Bon allez j'exagère un peu, le premier volume vous fera quand même jouer à la devinette de temps à autre et osera un brin de folie avec une phase de dungeon crawler miniature plus tard dans la partie. De son côté, la préquelle vous proposera une poignée d'embranchements scénaristiques qui permettront à la manière d'un Telltale d'établir votre profil psychologique en fin de partie. Il a beau avoir revêtu ses plus beaux atours, Famicom Detective Club reste un murder mystery dans le plus pur style japonais. Et ça va malheureusement avec les casseroles que se traine le genre. On n’a pas passé deux heures sans se retrouver à cliquer un peu au hasard sur toutes les options disponibles pour faire avancer l'histoire parce que la logique des développeurs originaux défiait la cohésion d'un dialogue entre deux êtres humains. Le système de jeu pousse le vice jusqu'à parfois nous obliger à répéter 2 ou 3 fois la même action à la suite, ou une et une autre spécifiquement juste en suivant pour débloquer la suite de l'histoire.
Des errements d'époque qu'on aurait bien aimés voir corrigés par ce remake. Malgré tout, le jeu à ce quelque chose qui nous invite toujours à aller plus loin dans l'investigation. Et puis il y a la relation spéciale entre le héros et son assistante Ayumi Tachibana, ces rebondissements a volonté et des petits clins d'oeil entre les deux jeux (essayez d'appeler le numéro de téléphone de l'avocat du premier jeu dans la préquelle pour voir...) qui font qu'on y revient encore, même après avoir soufflé pendant de longues minutes devant le même dialogue.

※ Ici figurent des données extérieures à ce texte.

theorem recvEvc_frame {a0} {a1} {x : State} : OnlyChanges [.coh] x (recvEvc a0 a1 x) := by
  unfold recvEvc
  repeat' first
    | with_reducible assumption
    | with_reducible apply OnlyChanges.refl
    | (extract_lets +onlyGivenNames y; guard_hyp y : State := Prod.snd _; subst y)
    | (extract_lets +onlyGivenNames y; guard_hyp y : State := _; apply OnlyChanges.cut y; (on_goal 1 => (unfold y; clear y)); (on_goal 2 => (intro hx; clear_value y)))
    | (extract_lets +onlyGivenNames y; guard_hyp y : _ × State := _; apply OnlyChanges.cutP y; (on_goal 1 => (unfold y; clear y)); (on_goal 2 => (intro hx; clear_value y)))
    | (extract_lets +onlyGivenNames y; guard_hyp y : _ × _ × State := _; apply OnlyChanges.cutPP y; (on_goal 1 => (unfold y; clear y)); (on_goal 2 => (intro hx; clear_value y)))
    | (extract_lets +onlyGivenNames y; guard_hyp y : Boxes := _; subst y)
    | (extract_lets +onlyGivenNames y; guard_hyp y : Power := _; subst y)
    | (extract_lets +onlyGivenNames y; guard_hyp y : Trans := _; subst y)
    | (extract_lets +onlyGivenNames y; guard_hyp y : Prot := _; subst y)
    | (extract_lets +onlyGivenNames y; guard_hyp y : Persist := _; subst y)
    | (extract_lets +onlyGivenNames y; guard_hyp y : Sgl := _; subst y)
    | (extract_lets +onlyGivenNames y; guard_hyp y : Sec := _; subst y)
    | (extract_lets +onlyGivenNames y; clear_value y)
    | extract_lets +onlyGivenNames y
    | with_reducible apply OnlyChanges.ite
    | (with_reducible apply OnlyChanges.step setDir_frame; (on_goal 1 => decide))
    | split

theorem execRspWb_frame {a0} {a1} {a2} {a3} {x t : State} (h : execRspWb a0 a1 a2 a3 x = .next t) :
    OnlyChanges [.evr, .pmc, .trb, .sched, .tr, .prot, .per, .ck, .cache, .dram, .coh, .fab, .portA, .portB, .cxlA, .cxlB, .sec, .freeCtr, .outs] x t := by
  unfold execRspWb at h
  first
    | (injection h with h; subst h)
    | (split at h <;> (first | (injection h with h; subst h) | cases h))
  all_goals
    repeat' first
      | with_reducible assumption
      | with_reducible apply OnlyChanges.refl
      | with_reducible apply OnlyChanges.ite
      | (with_reducible apply OnlyChanges.step recvRsp_frame; (on_goal 1 => decide))
      | split

theorem execRdS_frame {a0} {a1} {a2} {a3} {a4} {a5} {x t : State} (h : execRdS a0 a1 a2 a3 a4 a5 x = .next t) :
    OnlyChanges [.evr, .pmc, .trb, .sched, .tr, .prot, .per, .ck, .cache, .dram, .coh, .fab, .portA, .portB, .cxlA, .cxlB, .sec, .freeCtr, .outs] x t := by
  unfold execRdS at h
  first
    | (injection h with h; subst h)
    | (split at h <;> (first | (injection h with h; subst h) | cases h))
  all_goals
    repeat' first
      | with_reducible assumption
      | with_reducible apply OnlyChanges.refl
      | with_reducible apply OnlyChanges.ite
      | (with_reducible apply OnlyChanges.step recvReq_frame; (on_goal 1 => decide))
      | split

theorem execRdC_frame {a0} {a1} {a2} {a3} {a4} {a5} {x t : State} (h : execRdC a0 a1 a2 a3 a4 a5 x = .next t) :
    OnlyChanges [.evr, .pmc, .trb, .sched, .tr, .prot, .per, .ck, .cache, .dram, .coh, .fab, .portA, .portB, .cxlA, .cxlB, .sec, .freeCtr, .outs] x t := by
  unfold execRdC at h
  first
    | (injection h with h; subst h)
    | (split at h <;> (first | (injection h with h; subst h) | cases h))
  all_goals
    repeat' first
      | with_reducible assumption
      | with_reducible apply OnlyChanges.refl
      | with_reducible apply OnlyChanges.ite
      | (with_reducible apply OnlyChanges.step recvReq_frame; (on_goal 1 => decide))
      | split

theorem execRspFwd_frame {a0} {a1} {a2} {x t : State} (h : execRspFwd a0 a1 a2 x = .next t) :
    OnlyChanges [.evr, .pmc, .trb, .sched, .tr, .prot, .per, .ck, .cache, .dram, .coh, .fab, .portA, .portB, .cxlA, .cxlB, .sec, .freeCtr, .outs] x t := by
  unfold execRspFwd at h
  first
    | (injection h with h; subst h)
    | (split at h <;> (first | (injection h with h; subst h) | cases h))
  all_goals
    repeat' first
      | with_reducible assumption
      | with_reducible apply OnlyChanges.refl
      | with_reducible apply OnlyChanges.ite
      | (with_reducible apply OnlyChanges.step recvRsp_frame; (on_goal 1 => decide))
      | split

theorem execUpg_frame {a0} {a1} {a2} {a3} {a4} {a5} {x t : State} (h : execUpg a0 a1 a2 a3 a4 a5 x = .next t) :
    OnlyChanges [.evr, .pmc, .trb, .sched, .tr, .prot, .per, .ck, .cache, .dram, .coh, .fab, .portA, .portB, .cxlA, .cxlB, .sec, .freeCtr, .outs] x t := by
  unfold execUpg at h
  first
    | (injection h with h; subst h)
    | (split at h <;> (first | (injection h with h; subst h) | cases h))
  all_goals
    repeat' first
      | with_reducible assumption
      | with_reducible apply OnlyChanges.refl
      | with_reducible apply OnlyChanges.ite
      | (with_reducible apply OnlyChanges.step recvReq_frame; (on_goal 1 => decide))
      | split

Enfin, ce double pack (en Europe uniquement, les jeux sont vendus séparément aux US) trouve parfaitement sa place sur la transportable de Nintendo puisqu'on peut sauvegarder sa partie quasiment n'importe quand et profiter de ses graphismes haute-définition sans bavure, que l'on soit en docké ou sur le petit écran en mode portable. Il faudra toutefois passer la barrière de la langue anglaise puisque le jeu n'est malheureusement pas traduit en français.
Si son scénario n'a pas pris une ride en 35 ans, Famicom Detective Club à de quoi faire grincer des dents les allergiques aux menus austères et aux systèmes de jeu parfois épineux, vestiges d'une époque en partie révolue. Par contre, il est intouchable sur tout le reste : de sa partie audiovisuelle absolument inattaquable à des aventures palpitantes et bien écrites. En passant par un certain instantané du Japon de la fin des années 80 qui rappellera des souvenirs à tous ceux qui l'ont vécu par procuration, le mercredi après-midi devant leur poste de télévision. Deux morceaux d'histoire remis au goût du jour en somme, et qu'on espère un jour suivi de potentielles suites, toujours écrites par leur papa de coeur.